In sum, regional trade in Western Balkans increases between individual states and their partner-countries in free trade agreements, namely the EU member-states and the CEFTA countries. Trade with Russia remains significant mainly due to oil and natural gas imports. But intra-regional trade among the Western Balkan states is limited in scope and volume. From the neoclassical point of view, low trade in the region is the result of overlapping comparative advantages among its countries. This has led to similar trade structures with little complementarities, given the small size of the regional market (Grupe and Kušić 2005).
As depicted in Table 6, the prevailing industrial specialization in raw-material- and low-skilled-labor-intensive products reflects production structures typical for developing countries in their exchanges with developed ones. The resulting trade pattern is unfavourable for regional development and competitiveness, as capital-intensive products account for more than 30 % of regional imports (von Hagen and Traistaru 2003). Western Balkans exports are low, and buyer-driven trade prevails over slowly emerging producer-driven trade (with the exception of Romania). The region’s state-economies compete in the same external markets and are characterized by withdrawal of cross-border trade and excessive trade-dependence on the EU. This brings forth the issue of preferential ‘north-south’ integration, at the expense of ‘south-south’ integration. The outcome is lower increase in exports, larger deficits, lower productivity and weaker economic systems compared to the Central European transition countries; as well as increased vulnerability to low-wage competition from Asia and other regions (Jackson and Petrakos 2000).
The recent economic slowdown in Europe since 2008 has further pointed out the need for alternative development strategies in the area: competitive production structures require turning away from low-cost production, moving-up skills and technology and developing products for customers in the increasing SEE market. It is also important to stress that any increase evidenced in intra-regional trade is identified among certain neighboring states of shared historical path, and strong ethnic and cultural ties. These are the cases of trade relations between Kosovo and Albania, Kosovo and FYROM, Serbia and Montenegro, Serbia and B&H, Serbia and FYROM. This observation supports our argument for the importance of culture and politics – along with economic variables – in the regional integration process.
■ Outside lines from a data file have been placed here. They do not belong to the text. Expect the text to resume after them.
-- ==== Sys2Proof/Tests/Slice0.lean ====
section
/-! SUPPORT. Small tests: ill-formed terms, decoding, single steps, and a state that meets the hypotheses of each obligation. The expected
values are worked out by hand from the rules named. -/

open Sys2Proof Sys2Proof.Machine

namespace Sys2Proof.Tests

set_option maxRecDepth 20000
set_option Elab.async false

/-! A small machine: one context of the PF, one block of a launch's point, one group of 16 lanes with 32 vector registers. -/

/-- Page tables at 0x80000: 0x8000 executable, 0x10000 loose, 0x18000 strong, 0x20000 release, all but the first writable. -/
def pages : SMap 8 :=
  wrNat (wrNat (wrNat (wrNat (wrNat (wrNat (wrNat [] 0x80000 8 0x81001) 0x81000 8 0x82001) 0x82000 8 0x83001)
    0x83008 8 0x88113) 0x83010 8 0x9010B) 0x83018 8 0x9800B) 0x83020 8 0xA008B

def foot : Foot :=
  { groups := 1, w := 16, base := 32, pool := 64, scratch := 4096, shared := 1024, tlines := 16, tways := 4, bcores := 1 }

def krec : KRec :=
  { entry := 0, width := 16, vregs := 32, pool := 64, scratch := 4096, shared := 1024, bcores := 1, bgrp := 1, ndim := 1, threads := 0, ext := (4, 1, 1),
    tlines := 16, tways := 4, dep := [] }

def desc : Desc := { kr := krec, code := 0x8000, cca := 0, logb := 0x10000, logsz := 4096, arg0 := 0, arg1 := 0, arg2 := 0 }

def hk : HandlerKernel := { entry := 0x8000, width := 16, vregs := 8, pool := 0, scratch := 0, shared := 0, tlines := 0, tways := 0 }

def ctx : Ctx :=
  { newCtx { vf := 0, world := 0, oid := 0, u := 64, cores := [0], handler := some hk, saveArea := 0, frontierBytes := 0 } with tbase := 0x80000 }

def blk : Block := newBlock 0 (.point 0 0) (0, 0, 0) none foot [0]

def grp (sc : SMap 64) (vr : SMap 32) : Group :=
  let g := { newGroup 16 32 0x8000 (lanesOf 16) [] { core := 0, part := 0, slot := some 0 } 0 with cur := some 0 }
  { g with regs := { g.regs with sreg := sc, vreg := vr } }

def pot (n : Nat) : Tbl PotEntry := (List.range n).map fun k => (k, { vf := 0, state := 1, world := 0 })

def mk (g : Group) : State :=
  { State.reset with
    full := true, ready := [256], groups := [(256, g)], blocks := [(1, blk)], ctxs := [(0, ctx)], nextBsn := 2,
    launches := [(0, newLaunch 0 0 0 0 desc 0 none [])], nextLaunch := 1,
    mem := { Mem.reset with loc := pages }, tables := { State.reset.tables with pot := pot 24 } }

/-- Scalars s4 on and vector registers: v1 = (0xFFFFFFFF, 7, 0, …), v2 = (2, 3, 0, …), v3 = (1.0, 1.5, 0, …), v4 = (2.0, −3.0, 0, …). -/
def vr : SMap 32 :=
  [(64, 0xFFFFFFFF), (65, 7), (128, 2), (129, 3), (192, 0x3F800000), (193, 0x3FC00000), (256, 0x40000000), (257, 0xC0400000)]

/-- s4 = 2⁶⁴ − 1, s5 = 3, s6 = 0x10000, s7 = 0x8000 0000, s8 = 64. -/
def sc : SMap 64 := [(4, BitVec.allOnes 64), (5, 3), (6, 0x10000), (7, 0x80000000), (8, 64)]

def g0 : Group := grp sc vr
def s0 : State := mk g0

/-- The issuing fibre of a state. -/
def at0 (s : State) : Here :=
  s.here.getD { gid := 0, g := g0, fid := 0, f := newFibre 0 0 0, b := blk, cid := 0, c := ctx }

/-- The state after an instruction, or the state itself where there is none. -/
def aft (i : Instr) (s : State) : State := match exec i s with | .next t => t | _ => State.reset

/-- Lane `l` of a register, a scalar, a mask and the pc of the issuing fibre after an instruction. -/
def lane (i : Instr) (s : State) (r l : Nat) : Nat := ((at0 (aft i s)).g.regs.vec r l).toNat
def scal (i : Instr) (s : State) (n : Nat) : Nat := (SMap.get (at0 (aft i s)).g.regs.sreg n).toNat
def mask (i : Instr) (s : State) (k : Nat) : Nat := (SMap.get (at0 (aft i s)).g.regs.kreg k).toNat
def pcOf (i : Instr) (s : State) : Nat := (at0 (aft i s)).f.pc.toNat

def vf (a b : Byte) : VFmt := { pfx := none, b := b, a := a, nw := false, vd := 9 }
def uf (a : Byte) : UFmt := { pfx := none, a := a, nw := false, vd := 9 }
def sf (a b : Byte) : SFmt := { pfx := none, b := b, a := a, sd := 9 }
def gf (a b : Byte) : GFmt := { pfx := none, b := b, a := a }
/-- A prefix that changes nothing. -/
def px : Prefix := { d := 0x85, rnd := 0, msk := 0, zro := false, sb := 0, typ := 0, af := false, ahi := 0 }

/-! Ill-formed terms (R48, R54, R58, R324). -/

theorem test_wf_reserved_operand : (Instr.vadd (vf 0xC0 0x85)).wf = true ∧ (Instr.vadd (vf 0xFE 0x88)).wf = true
    ∧ (Instr.sadd (sf 0x01 0xC1)).wf = false := by decide +kernel
theorem test_wf_type : (Instr.vadd { vf 1 2 with pfx := some { px with typ := 14 } }).wf = false := by decide +kernel
theorem test_wf_rounding : (Instr.vfadd { vf 3 4 with pfx := some { px with rnd := 6 } }).wf = false := by decide +kernel
theorem test_wf_reserved_bits : (Instr.kand { pfx := none, s := 4, ka := 3, rsv := 1, kd := 2 }).wf = false
    ∧ (Instr.xop { pfx := none, b := 7, a := 3, xi := 5, rsv := 1 }).wf = false
    ∧ (Instr.vcmp { pfx := none, b := 2, a := 1, cc := 2, rsv := true, kd := 3 }).wf = false := by decide +kernel
theorem test_wf_condition : (Instr.vcmp { pfx := none, b := 2, a := 1, cc := 15, rsv := false, kd := 3 }).wf = false := by decide +kernel
theorem test_wf_mask_write_k0 : (Instr.kand { pfx := none, s := 4, ka := 3, rsv := 0, kd := 0 }).wf = false := by decide +kernel
theorem test_wf_unused_operand : (Instr.fibExit (gf 0x85 0x84)).wf = false ∧ (Instr.fibExit (gf 0x85 0x85)).wf = true := by decide +kernel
Regional Business and Cross-Border Cooperation
The analysis of the political, cultural, institutional and economic variables denoting regional integration prospects in Western Balkans has so far indicated a low level of accomplishment across all states (Sklias 2011), which is reflected in the regional trade patterns. The specific socio-cultural contexts of certain norms and perceptions define also the prospects of regional business development, based on joint efforts for competitiveness and growth (Grupe and Kušić 2005). Regional business development is defined by the business milieu (formed by business regulations, economic environment, and business policy) as well as the awareness and competency of entrepreneurs to operate in a changing business environment and benefit from the challenges of cross-border cooperation. The political and cultural specificities of individual border-regions also affect the opportunities and constraints for enterprises and their cross-border activities (Bartlett and Bukvic 2002, Venesaar and Pihlak 2008).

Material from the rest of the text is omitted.